[About this exercise] Search the records that follow and extract every line containing the string "holdFor".
START The data
/-! ## Parts that an update of another part leaves -/

@[simp] theorem core_setStream (s : State) (q : Nat) (x : Stream) (c' : Nat) : (s.setStream q x).core c' = s.core c' := rfl
@[simp] theorem die_setStream (s : State) (q : Nat) (x : Stream) (d' : Nat) : (s.setStream q x).die d' = s.die d' := rfl
@[simp] theorem ctx_setStream (s : State) (q : Nat) (x : Stream) (x' : Nat) : (s.setStream q x).ctx x' = s.ctx x' := rfl
@[simp] theorem ste_setStream (s : State) (q : Nat) (x : Stream) (k' : Nat) : (s.setStream q x).ste k' = s.ste k' := rfl
@[simp] theorem core_setMe (s : State) (x : Stream) (c' : Nat) : (s.setMe x).core c' = s.core c' := rfl
@[simp] theorem die_setMe (s : State) (x : Stream) (d' : Nat) : (s.setMe x).die d' = s.die d' := rfl
@[simp] theorem ctx_setMe (s : State) (x : Stream) (x' : Nat) : (s.setMe x).ctx x' = s.ctx x' := rfl
@[simp] theorem ste_setMe (s : State) (x : Stream) (k' : Nat) : (s.setMe x).ste k' = s.ste k' := rfl
@[simp] theorem stream_setCore (s : State) (c : Nat) (x : Core) (q' : Nat) : (s.setCore c x).stream q' = s.stream q' := rfl
@[simp] theorem die_setCore (s : State) (c : Nat) (x : Core) (d' : Nat) : (s.setCore c x).die d' = s.die d' := rfl
@[simp] theorem ctx_setCore (s : State) (c : Nat) (x : Core) (x' : Nat) : (s.setCore c x).ctx x' = s.ctx x' := rfl
@[simp] theorem ste_setCore (s : State) (c : Nat) (x : Core) (k' : Nat) : (s.setCore c x).ste k' = s.ste k' := rfl
@[simp] theorem stream_setDie (s : State) (d : Nat) (x : Die) (q' : Nat) : (s.setDie d x).stream q' = s.stream q' := rfl
@[simp] theorem core_setDie (s : State) (d : Nat) (x : Die) (c' : Nat) : (s.setDie d x).core c' = s.core c' := rfl
@[simp] theorem ctx_setDie (s : State) (d : Nat) (x : Die) (x' : Nat) : (s.setDie d x).ctx x' = s.ctx x' := rfl
@[simp] theorem ste_setDie (s : State) (d : Nat) (x : Die) (k' : Nat) : (s.setDie d x).ste k' = s.ste k' := rfl
@[simp] theorem stream_setSte (s : State) (k : Nat) (x : Ste) (q' : Nat) : (s.setSte k x).stream q' = s.stream q' := rfl
@[simp] theorem core_setSte (s : State) (k : Nat) (x : Ste) (c' : Nat) : (s.setSte k x).core c' = s.core c' := rfl
@[simp] theorem die_setSte (s : State) (k : Nat) (x : Ste) (d' : Nat) : (s.setSte k x).die d' = s.die d' := rfl
@[simp] theorem ctx_setSte (s : State) (k : Nat) (x : Ste) (x' : Nat) : (s.setSte k x).ctx x' = s.ctx x' := rfl
@[simp] theorem stream_setCtx (s : State) (c : Nat) (x : Ctx) (q' : Nat) : (s.setCtx c x).stream q' = s.stream q' := rfl
@[simp] theorem core_setCtx (s : State) (c : Nat) (x : Ctx) (c' : Nat) : (s.setCtx c x).core c' = s.core c' := rfl
@[simp] theorem die_setCtx (s : State) (c : Nat) (x : Ctx) (d' : Nat) : (s.setCtx c x).die d' = s.die d' := rfl
@[simp] theorem ste_setCtx (s : State) (c : Nat) (x : Ctx) (k' : Nat) : (s.setCtx c x).ste k' = s.ste k' := rfl
@[simp] theorem stream_setRegulator (s : State) (k : Nat) (x : Regulator) (q' : Nat) : (s.setRegulator k x).stream q' = s.stream q' := rfl
@[simp] theorem core_setRegulator (s : State) (k : Nat) (x : Regulator) (c' : Nat) : (s.setRegulator k x).core c' = s.core c' := rfl
@[simp] theorem die_setRegulator (s : State) (k : Nat) (x : Regulator) (d' : Nat) : (s.setRegulator k x).die d' = s.die d' := rfl
@[simp] theorem ctx_setRegulator (s : State) (k : Nat) (x : Regulator) (x' : Nat) : (s.setRegulator k x).ctx x' = s.ctx x' := rfl
@[simp] theorem ste_setRegulator (s : State) (k : Nat) (x : Regulator) (k' : Nat) : (s.setRegulator k x).ste k' = s.ste k' := rfl
@[simp] theorem stream_toHost (s : State) (v c : Nat) (x : Word) (q' : Nat) : (s.toHost v c x).stream q' = s.stream q' := rfl
@[simp] theorem core_toHost (s : State) (v c : Nat) (x : Word) (c' : Nat) : (s.toHost v c x).core c' = s.core c' := rfl
@[simp] theorem die_toHost (s : State) (v c : Nat) (x : Word) (d' : Nat) : (s.toHost v c x).die d' = s.die d' := rfl
@[simp] theorem ctx_toHost (s : State) (v c : Nat) (x : Word) (x' : Nat) : (s.toHost v c x).ctx x' = s.ctx x' := rfl
@[simp] theorem ste_toHost (s : State) (v c : Nat) (x : Word) (k' : Nat) : (s.toHost v c x).ste k' = s.ste k' := rfl
@[simp] theorem stream_post (s : State) (m : Msg) (q' : Nat) : (s.post m).stream q' = s.stream q' := rfl
@[simp] theorem core_post (s : State) (m : Msg) (c' : Nat) : (s.post m).core c' = s.core c' := rfl
@[simp] theorem die_post (s : State) (m : Msg) (d' : Nat) : (s.post m).die d' = s.die d' := rfl
@[simp] theorem ctx_post (s : State) (m : Msg) (x' : Nat) : (s.post m).ctx x' = s.ctx x' := rfl
@[simp] theorem ste_post (s : State) (m : Msg) (k' : Nat) : (s.post m).ste k' = s.ste k' := rfl
@[simp] theorem stream_putByte (s : State) (a : Nat) (b : Byte) (q' : Nat) : (s.putByte a b).stream q' = s.stream q' := rfl
@[simp] theorem core_putByte (s : State) (a : Nat) (b : Byte) (c' : Nat) : (s.putByte a b).core c' = s.core c' := rfl
@[simp] theorem die_putByte (s : State) (a : Nat) (b : Byte) (d' : Nat) : (s.putByte a b).die d' = s.die d' := rfl
@[simp] theorem ctx_putByte (s : State) (a : Nat) (b : Byte) (x' : Nat) : (s.putByte a b).ctx x' = s.ctx x' := rfl
@[simp] theorem ste_putByte (s : State) (a : Nat) (b : Byte) (k' : Nat) : (s.putByte a b).ste k' = s.ste k' := rfl
@[simp] theorem stream_setSector (s : State) (a : Nat) (x : Sector) (q' : Nat) : (s.setSector a x).stream q' = s.stream q' := rfl
@[simp] theorem core_setSector (s : State) (a : Nat) (x : Sector) (c' : Nat) : (s.setSector a x).core c' = s.core c' := rfl
@[simp] theorem die_setSector (s : State) (a : Nat) (x : Sector) (d' : Nat) : (s.setSector a x).die d' = s.die d' := rfl
@[simp] theorem ctx_setSector (s : State) (a : Nat) (x : Sector) (x' : Nat) : (s.setSector a x).ctx x' = s.ctx x' := rfl
@[simp] theorem ste_setSector (s : State) (a : Nat) (x : Sector) (k' : Nat) : (s.setSector a x).ste k' = s.ste k' := rfl
@[simp] theorem stream_setPage (s : State) (c p : Nat) (x : PageState) (q' : Nat) : (s.setPage c p x).stream q' = s.stream q' := rfl
@[simp] theorem die_setPage (s : State) (c p : Nat) (x : PageState) (d' : Nat) : (s.setPage c p x).die d' = s.die d' := rfl
@[simp] theorem ctx_setPage (s : State) (c p : Nat) (x : PageState) (x' : Nat) : (s.setPage c p x).ctx x' = s.ctx x' := rfl
@[simp] theorem ste_setPage (s : State) (c p : Nat) (x : PageState) (k' : Nat) : (s.setPage c p x).ste k' = s.ste k' := rfl
@[simp] theorem stream_addBank (s : State) (d c i n : Nat) (q' : Nat) : (s.addBank d c i n).stream q' = s.stream q' := rfl
@[simp] theorem core_addBank (s : State) (d c i n : Nat) (c' : Nat) : (s.addBank d c i n).core c' = s.core c' := rfl
@[simp] theorem ctx_addBank (s : State) (d c i n : Nat) (x' : Nat) : (s.addBank d c i n).ctx x' = s.ctx x' := rfl
@[simp] theorem ste_addBank (s : State) (d c i n : Nat) (k' : Nat) : (s.addBank d c i n).ste k' = s.ste k' := rfl
@[simp] theorem core_goTo (s : State) (a : Word) (c' : Nat) : (s.goTo a).core c' = s.core c' := rfl
@[simp] theorem die_goTo (s : State) (a : Word) (d' : Nat) : (s.goTo a).die d' = s.die d' := rfl
@[simp] theorem ctx_goTo (s : State) (a : Word) (x' : Nat) : (s.goTo a).ctx x' = s.ctx x' := rfl
@[simp] theorem ste_goTo (s : State) (a : Word) (k' : Nat) : (s.goTo a).ste k' = s.ste k' := rfl
@[simp] theorem core_holdWord (s : State) (c' : Nat) : (s.holdWord).core c' = s.core c' := rfl
@[simp] theorem die_holdWord (s : State) (d' : Nat) : (s.holdWord).die d' = s.die d' := rfl
@[simp] theorem ctx_holdWord (s : State) (x' : Nat) : (s.holdWord).ctx x' = s.ctx x' := rfl
@[simp] theorem ste_holdWord (s : State) (k' : Nat) : (s.holdWord).ste k' = s.ste k' := rfl
@[simp] theorem core_holdFor (s : State) (w : Wait) (c' : Nat) : (s.holdFor w).core c' = s.core c' := rfl
@[simp] theorem die_holdFor (s : State) (w : Wait) (d' : Nat) : (s.holdFor w).die d' = s.die d' := rfl
@[simp] theorem ctx_holdFor (s : State) (w : Wait) (x' : Nat) : (s.holdFor w).ctx x' = s.ctx x' := rfl
@[simp] theorem ste_holdFor (s : State) (w : Wait) (k' : Nat) : (s.holdFor w).ste k' = s.ste k' := rfl
@[simp] theorem core_blockOn (s : State) (w : Wait) (c' : Nat) : (s.blockOn w).core c' = s.core c' := rfl
@[simp] theorem die_blockOn (s : State) (w : Wait) (d' : Nat) : (s.blockOn w).die d' = s.die d' := rfl
@[simp] theorem ctx_blockOn (s : State) (w : Wait) (x' : Nat) : (s.blockOn w).ctx x' = s.ctx x' := rfl
@[simp] theorem ste_blockOn (s : State) (w : Wait) (k' : Nat) : (s.blockOn w).ste k' = s.ste k' := rfl
@[simp] theorem core_writeS (s : State) (n : BitVec 5) (v : Word) (c' : Nat) : (s.writeS n v).core c' = s.core c' := rfl
@[simp] theorem die_writeS (s : State) (n : BitVec 5) (v : Word) (d' : Nat) : (s.writeS n v).die d' = s.die d' := rfl
@[simp] theorem ctx_writeS (s : State) (n : BitVec 5) (v : Word) (x' : Nat) : (s.writeS n v).ctx x' = s.ctx x' := rfl
@[simp] theorem ste_writeS (s : State) (n : BitVec 5) (v : Word) (k' : Nat) : (s.writeS n v).ste k' = s.ste k' := rfl
@[simp] theorem core_writeP (s : State) (n : BitVec 3) (b : Bool) (c' : Nat) : (s.writeP n b).core c' = s.core c' := rfl
@[simp] theorem die_writeP (s : State) (n : BitVec 3) (b : Bool) (d' : Nat) : (s.writeP n b).die d' = s.die d' := rfl
@[simp] theorem ctx_writeP (s : State) (n : BitVec 3) (b : Bool) (x' : Nat) : (s.writeP n b).ctx x' = s.ctx x' := rfl
@[simp] theorem ste_writeP (s : State) (n : BitVec 3) (b : Bool) (k' : Nat) : (s.writeP n b).ste k' = s.ste k' := rfl
@[simp] theorem core_setPend (s : State) (q b : Nat) (c' : Nat) : (s.setPend q b).core c' = s.core c' := rfl
@[simp] theorem die_setPend (s : State) (q b : Nat) (d' : Nat) : (s.setPend q b).die d' = s.die d' := rfl
@[simp] theorem ctx_setPend (s : State) (q b : Nat) (x' : Nat) : (s.setPend q b).ctx x' = s.ctx x' := rfl
@[simp] theorem ste_setPend (s : State) (q b : Nat) (k' : Nat) : (s.setPend q b).ste k' = s.ste k' := rfl
@[simp] theorem stream_forgetAhead (s : State) (q : Nat) (q' : Nat) : (s.forgetAhead q).stream q' = s.stream q' := rfl
@[simp] theorem core_forgetAhead (s : State) (q : Nat) (c' : Nat) : (s.forgetAhead q).core c' = s.core c' := rfl
@[simp] theorem die_forgetAhead (s : State) (q : Nat) (d' : Nat) : (s.forgetAhead q).die d' = s.die d' := rfl
@[simp] theorem ctx_forgetAhead (s : State) (q : Nat) (x' : Nat) : (s.forgetAhead q).ctx x' = s.ctx x' := rfl
@[simp] theorem ste_forgetAhead (s : State) (q : Nat) (k' : Nat) : (s.forgetAhead q).ste k' = s.ste k' := rfl
@[simp] theorem stream_forgetCore (s : State) (c : Nat) (q' : Nat) : (s.forgetCore c).stream q' = s.stream q' := rfl
@[simp] theorem core_forgetCore (s : State) (c : Nat) (c' : Nat) : (s.forgetCore c).core c' = s.core c' := rfl
@[simp] theorem die_forgetCore (s : State) (c : Nat) (d' : Nat) : (s.forgetCore c).die d' = s.die d' := rfl
@[simp] theorem ctx_forgetCore (s : State) (c : Nat) (x' : Nat) : (s.forgetCore c).ctx x' = s.ctx x' := rfl
@[simp] theorem ste_forgetCore (s : State) (c : Nat) (k' : Nat) : (s.forgetCore c).ste k' = s.ste k' := rfl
END The data
[Output]
@[simp] theorem core_holdFor (s : State) (w : Wait) (c' : Nat) : (s.holdFor w).core c' = s.core c' := rfl
@[simp] theorem die_holdFor (s : State) (w : Wait) (d' : Nat) : (s.holdFor w).die d' = s.die d' := rfl
@[simp] theorem ctx_holdFor (s : State) (w : Wait) (x' : Nat) : (s.holdFor w).ctx x' = s.ctx x' := rfl
@[simp] theorem ste_holdFor (s : State) (w : Wait) (k' : Nat) : (s.holdFor w).ste k' = s.ste k' := rfl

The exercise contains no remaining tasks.